盧雲裴很快便跑出了那棟房子,不由自主的回頭一看,這一看之下,頓時倒吸了口涼氣。
只見殭屍已經跟在自己身後,那副不屈不撓的態勢,估計不論自己怎麼跑,它都不會跟丟,手中的斧頭還時不時的在空中揮舞一下。如果一時沒有抓緊被丟了過來,他估計只需要一斧頭就能把自己給砍趴下。
他怕的要死,連滾帶爬的跑進了房子後邊的露天活動場。
頭頂接近兩米高的葡萄架鬱鬱蔥蔥的,將整個天空都遮蓋了起來。
雖然是早晨了,但陽光並不算明媚。在葡萄架下,四周顯得陰沉沉的,再加上身後追趕著的那隻活死人,是在要人性命。
葡萄架下的活動場地中,有許多用磚頭搭建起來的桌子,本來是用來打麻將的,這時候倒是成了最好的障礙物。
盧雲裴一邊跑,一邊盡量繞著那些磚頭桌子。
殭屍的智商明顯不高,它低吼著,跟著盧雲裴繞圈,雖然速度不慢,但始終沒有活人那麼靈活。不一會兒就被盧雲裴拉開了距離。
沒多久,那個活動場地就跑完了,他一頭鑽進了樹林里。身後的將是依舊不屈不撓,它噴濺著血沫子,翻白的眼睛布滿殷紅色的血絲,揮舞斧頭亂砍著,也跑進了樹林中。
盧雲裴估算了一下距離。

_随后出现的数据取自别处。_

-- ==== Sys2Proof/Tests/Slice0.lean ====
section
/-! SUPPORT. Tests: the smoke tests of every well-formedness check; one written-out word for every command, with its
address from rules R102 and R103; one-step tests whose expected values are those of `spec/95_test_vectors.md`; and for
every obligation with hypotheses a theorem that meets them. -/

namespace Sys2Proof.Tests

open Sys2Proof Sys2Proof.Machine

/-! ### Well-formedness: each check refuses an ill-formed configuration or command -/

theorem test_default_wf : Config.default.wf = true := by decide

theorem test_one_pll_refused : Config.pllCountOk { Config.default with npll := 1 } = false := by decide

/-- A tap without a place, without a selector code, and one ratio too few. -/
theorem test_tap_counts_refused :
    let five : PerPll Nat := { sys := 5, cpu := 0, usb := 0 }
    let ratios : PerPll (List Word) := { sys := [4, 4, 2, 2, 2], cpu := [], usb := [] }
    Config.tapCountOk { Config.default with ntaps := five, tapRatio := ratios } = false ∧
      Config.tapCountOk
        { Config.default with
          map := { RegMap.spec with sysCode := { RegMap.spec.sysCode with tap := [2, 3, 4] } } } = false ∧
      Config.tapCountOk { Config.default with tapRatio := { ratios with sys := [4, 4, 2] } } = false := by
  decide

/-- A release mask that leaves core 0 in reset (conflict C3), an assert and a secondary mask that hold no core. -/
theorem test_reset_masks_refused :
    let most : PerKind Bool := .ofFn fun k => k != .cpu
    Config.masksOk { Config.default with masks := { ResetMasks.spec with release := .ofFn fun k => k == .cpu } } =
        false ∧
      Config.masksOk { Config.default with masks := { ResetMasks.spec with assert := most } } = false ∧
      Config.masksOk { Config.default with masks := { ResetMasks.spec with secondary := most } } = false := by
  decide

theorem test_no_core_refused : Config.coreCountOk { Config.default with ncores := { p := 4, e := 0 } } = false := by
  decide

theorem test_five_cores_refused :
    Config.coreCountOk { Config.default with ncores := { p := 5, e := 1 } } = false := by
  decide

theorem test_value_without_room_refused :
    Config.valuesFit { Config.default with fdWin := 16 } = false ∧
      Config.valuesFit { Config.default with sysBootSrc := 16 } = false ∧
      Config.valuesFit { Config.default with oscSet := [{ osc12MHz with freq := freqRow 1 256 }] } = false ∧
      Config.valuesFit
        { Config.default with oscSet := [{ osc12MHz with pll := { osc12MHz.pll with sys := pllRow 12 1024 1 } }] } =
        false := by
  decide

theorem test_timer_span_refused :
    Config.timerOk { Config.default with tmrMax := 1 } = false ∧
      Config.timerOk { Config.default with tmrMax := 2 ^ 29 } = false := by
  decide

theorem test_long_settle_refused : Config.boundsOk { Config.default with tmrMax := 300 } = false := by decide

自己離它大概拉開了五十米遠,但要完全將它擺脫掉,估計沒有遇到什麼無法穿越的障礙物的話,是不太能實現的。
也真不知道著殭屍怎麼這麼敬業,這傢伙是活人的時候,也沒見它這麼富有奧林匹克精神的。
又拚命向前跑了一陣子,他感覺自己的肺部都要脹得爆炸了,呼吸越來越困難。這事情也真是,從前他玩戶外的時候,也沒有跑過這麼長時間,更不要提當上保險公司業務員著工作以後了。
自從幹了這工作以後,每天忙忙碌碌的,沒有休息時間。除了到處應酬喝酒、啤酒肚越戰越大外,似乎就沒有撈到多大的好處,還好鍛煉的習慣保留了下來。

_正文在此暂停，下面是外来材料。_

-- ==== Sys2Proof/Machine/DataPhase.lean ====
section
/-! DEFINITION. The data port and the second words of the two-word commands (spec/45_data_phase_and_scheduler.md R261 to R268).
Each data phase ends with the pending state at None (R260). -/

namespace Sys2Proof.Machine

/-- `DATA`: a byte for the primary device, whatever the keyboard-disabled bit (R268, D34). -/
def execData (b : Byte) (s : State) : Result := .next (pushTransmit .pri b s)

/-- Second word of `WRCFG`: all eight bits are stored, both disable bits mirrored (R262, R37). -/
def execOperandWrcfg (b : Byte) (s : State) : Result := .next (setPending .none (writeCfg b s))

/-- Second word of `WROUT`: discarded (R263). -/
def execOperandWrout (_b : Byte) (s : State) : Result := .next (setPending .none s)

/-- Second word of `WRKBDOB`: a synthetic byte of the primary channel (R264). -/
def execOperandWrkbdob (b : Byte) (s : State) : Result := .next (setPending .none (enqueue b false s))

/-- Second word of `WRAUXOB`: a synthetic byte of the auxiliary channel (R265). -/
def execOperandWrauxob (b : Byte) (s : State) : Result := .next (setPending .none (enqueue b true s))

/-- Second word of `WRAUXDEV`: a byte for the auxiliary device (R266). -/
def execOperandWrauxdev (b : Byte) (s : State) : Result := .next (setPending .none (pushTransmit .aux b s))

/-- Second word of `WRNV a`: the store is written at the pending address (R267, R64). The fault is address 31's, which no pending
state carries (R40, R61). -/
def execOperandWrnv (a : StorageAddr) (b : Byte) (s : State) : Result :=
  match memWrite s a b with
  | some t => .next (setPending .none t)
  | none => .fault .storageUnbacked

end Sys2Proof.Machine
end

現在更好,不但被派到這種鳥不拉屎的地方,還莫名其妙的碰到了該死的殭屍。
這玩意兒自己還只是從電視里看過,要不是很清楚明白自己仍身處的這個國家中,媒體電視台不屑於玩這一種調調來娛樂大眾,自己還真以為是哪個電視台的惡作劇來著。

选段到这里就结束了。